Court Opinion

ID: 9647046
Source: CourtListenerOpinion
Date Created: 2023-08-23 13:22:07.276057+00
Date Added: 2024-06-11T18:11:44.996602
License: Public Domain

FLAHERTY, Justice,
dissenting.
Mr. Justice Montemuro’s well-reasoned opinion notwithstanding, I must dissent. Fundamentally at issue in this case is whether juries are to have the freedom to believe all, part or none of the evidence presented at trial, as we instruct them they are free to do, or whether, in fact, they must believe at least so much of the evidence as we, the appellate courts, say they must believe. Because juries must, in my view, retain their freedom to evaluate the evidence and to accept or reject it as they see fit, I would not award a new trial on damages in this case. The jury here has evaluated the evidence and has spoken as to damages. We should not interfere.

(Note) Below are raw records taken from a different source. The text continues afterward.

/-- R344 to R346: the root issues the first trigger of its queue: every tap latches into the lowest-numbered bank that is free and not
kept back, the bank shows the trigger's number and is full, and vector 133 is raised; with no such bank the trigger is dropped and
counted. Then it is announced, and SNAP commands whose trigger has left the queue are complete. R346, R348, R350: a written 1
releases a full bank and no other; the pulse of SNAP_OUT ends; SNAP_FETCH writes this module's own full bank to memory and, with
RELEASE, releases it, and fails on a bank that is not full or a device that is absent; what a worker's bank holds, and whether it is
full and the worker in Holdfast, are free values (log 55). -/
def Obligations.TriggersFillBanksThatAreReleased : Prop :=
  ((∀ (s : State) (t : Trig) (rest : List Trig), s.snap.queue = t :: rest →
    let r : State := { s with snap := { s.snap with queue := rest } }
    (∀ b, bankFor t.hf r = some b → exec .triggerIssue s = .next (settleSnaps (announceTrigger t (latchBank b t r)))) ∧
    (bankFor t.hf r = none → exec .triggerIssue s = .next (settleSnaps (dropTrigger t r)))) ∧
  (∀ (b : Nat) (t : Trig) (s : State), b < 4 → bankFull b (latchBank b t s) = true ∧ rget (R.SNP_Bb_NUM b) (latchBank b t s) = t.num ∧
    ∀ o, latchedReg b o (latchBank b t s) = AL.get (resetOf o) o (latchedRegs s))) ∧
  ((∀ (v : BitVec 32) (s : State), s.snap.frozen = [] → ∃ t, exec (.snapshotBankRelease v) s = .next t ∧
    (∀ b < 4, bankFull b t = (bankFull b s && !v.toNat.testBit b)) ∧
    (∀ b < 4, v.toNat.testBit b = true → bankFull b s = true → rget (R.SNP_Bb_NUM b) t = 0) ∧
    { t with regs := s.regs, snap := s.snap } = s) ∧
  (∀ (v : BitVec 32) (s : State), exec (.snapshotBankRelease v) s =
    .next (((List.range 4).filter (fun b => v.toNat.testBit b && bankFull b s)).foldl (fun t b => releaseBank b t) s)) ∧
  (∀ s : State, exec .snapOutPulseEnd s = .next { s with snap := { s.snap with out := false } }) ∧
  (∀ (c : Nat) (s : State) (x : Started), runningCmd c .snapFetch s = some x →
    let d := u x.bytes 16 1
    let b := u x.bytes 17 1 % 4
    let a := u x.bytes 24 6
    (d = myDev s → bankFull b s = true → exec (.snapFetch c) s =
      .next (markDone c (if bitAt (u x.bytes 17 1) 7 then releaseBank b (poke a (fetchBytes b s) s) else poke a (fetchBytes b s) s))) ∧
    (d = myDev s → bankFull b s = false → exec (.snapFetch c) s = .next (failCmd c bSNP 0x01D1 0 s)) ∧
    (d ≠ myDev s → present d s = false → exec (.snapFetch c) s = .next (failCmd c bSNP 0x01D0 0 s)) ∧
    (d ≠ myDev s → present d s = true →
      exec (.snapFetch c) s = .next (failCmd c bSNP 0x01D0 0 (bumpFree s)) ∨
      exec (.snapFetch c) s = .next (failCmd c bSNP 0x01D1 0 (bumpFree s)) ∨
      exec (.snapFetch c) s = .next (markDone c (forgetRange a (a + 524288 + 16 + 16384) (bumpFree s))))))

/-! ### Compute cores (chapters 04 and 05) -/

/-- R75, R78, R92: a matrix or VECTOR command that begins deals its tiles to the cores of its group: each core with tiles gets one
share behind those it holds, every other core is as before, and nothing else changes but the command's count of tiles. -/
def Obligations.MatrixCommandsDealShares : Prop :=
  ∀ (c : Nat) (s : State) (x : Started) (i : Instr) (op : Op),
    (i, op) ∈ [(Instr.matmul c, Op.matmul), (.matmul2 c, .matmul2), (.gradPair c, .gradPair), (.vector c, .vector)] →
    runningCmd c op s = some x → (x.begun = true → exec i s = .next s) ∧ (x.begun = false → ∃ t, exec i s = .next t ∧
    startedAt c t = some { x with begun := true, prog := tileCount x.bytes } ∧
    (∀ j < coreCount x.bytes, (corex (firstCore x.bytes + j) t).ready = (corex (firstCore x.bytes + j) s).ready ++
      (if shareTiles x.bytes j = ([], []) then []
       else [{ c := c, q := x.q, bwd := decide (8 ≤ x.q), tilesA := (shareTiles x.bytes j).1, tilesB := (shareTiles x.bytes j).2 }])) ∧
    (∀ n, (n < firstCore x.bytes ∨ firstCore x.bytes + coreCount x.bytes ≤ n) → corex n t = corex n s) ∧
    { t with cores := s.cores, started := s.started } = s)

/-- R75, R78: whatever the number of cores, the shares of a matrix command hold every tile of its outputs exactly once: of MATMUL's
output on arrays A and B together, of MATMUL2's and GRAD_PAIR's two outputs each on its own array. -/
def Obligations.SharesHoldEveryTileOnce : Prop :=
  ∀ b : Bytes, coreCount b ≠ 0 →
    let pa := matrixProd b false
    let pb := matrixProd b true
    let onA := (List.range (coreCount b)).flatMap (fun j => (shareTiles b j).1)
    let onB := (List.range (coreCount b)).flatMap (fun j => (shareTiles b j).2)
    (opOfBytes b = some .matmul → (onA ++ onB).Perm (allTiles pa.rows pa.cols)) ∧
    (opOfBytes b = some .matmul2 → onA.Perm (allTiles pa.rows pa.cols) ∧ onB.Perm (allTiles pb.rows pb.cols)) ∧
    (opOfBytes b = some .gradPair → onA.Perm (allTiles pa.rows pa.cols) ∧
      onB.Perm ((List.range (tilesAlong pa.cols)).flatMap (fun k => (List.range (tilesAlong pb.cols)).map (fun i => (k, i)))))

I agree with Mr. Justice Montemuro that this case is different from Catalano in that here there was no evidence presented to refute the expert’s opinion as to the decedent’s future earnings, whereas in Catalano there was evidence presented to controvert Catalano’s claim of damages. But if this difference controls the case, then we need not even have trials in cases like this. The plaintiff need only produce expert opinion of lost earnings and pain and suffering, and if the defendant has no evidence to controvert such expert opinion, the court’s only remaining task would be to enter judgment in the amount of the expert opinion. Any other result, we might say, would “shock the conscience.”
The sum of the problem is that existing caselaw, which Mr. Justice Montemuro has so ably summarized, has presented us with an anomaly: it has simultaneously held that juries may not be restricted in their evaluation of evidence and also that when juries reject evidence which appellate courts would not reject, the appellate court’s evaluation of the evidence must *236prevail. I believe that this result needlessly undermines the function of trial by jury, and I would overrule existing caselaw to the extent necessary to restore to juries the traditional authority to evaluate the evidence as they see fit.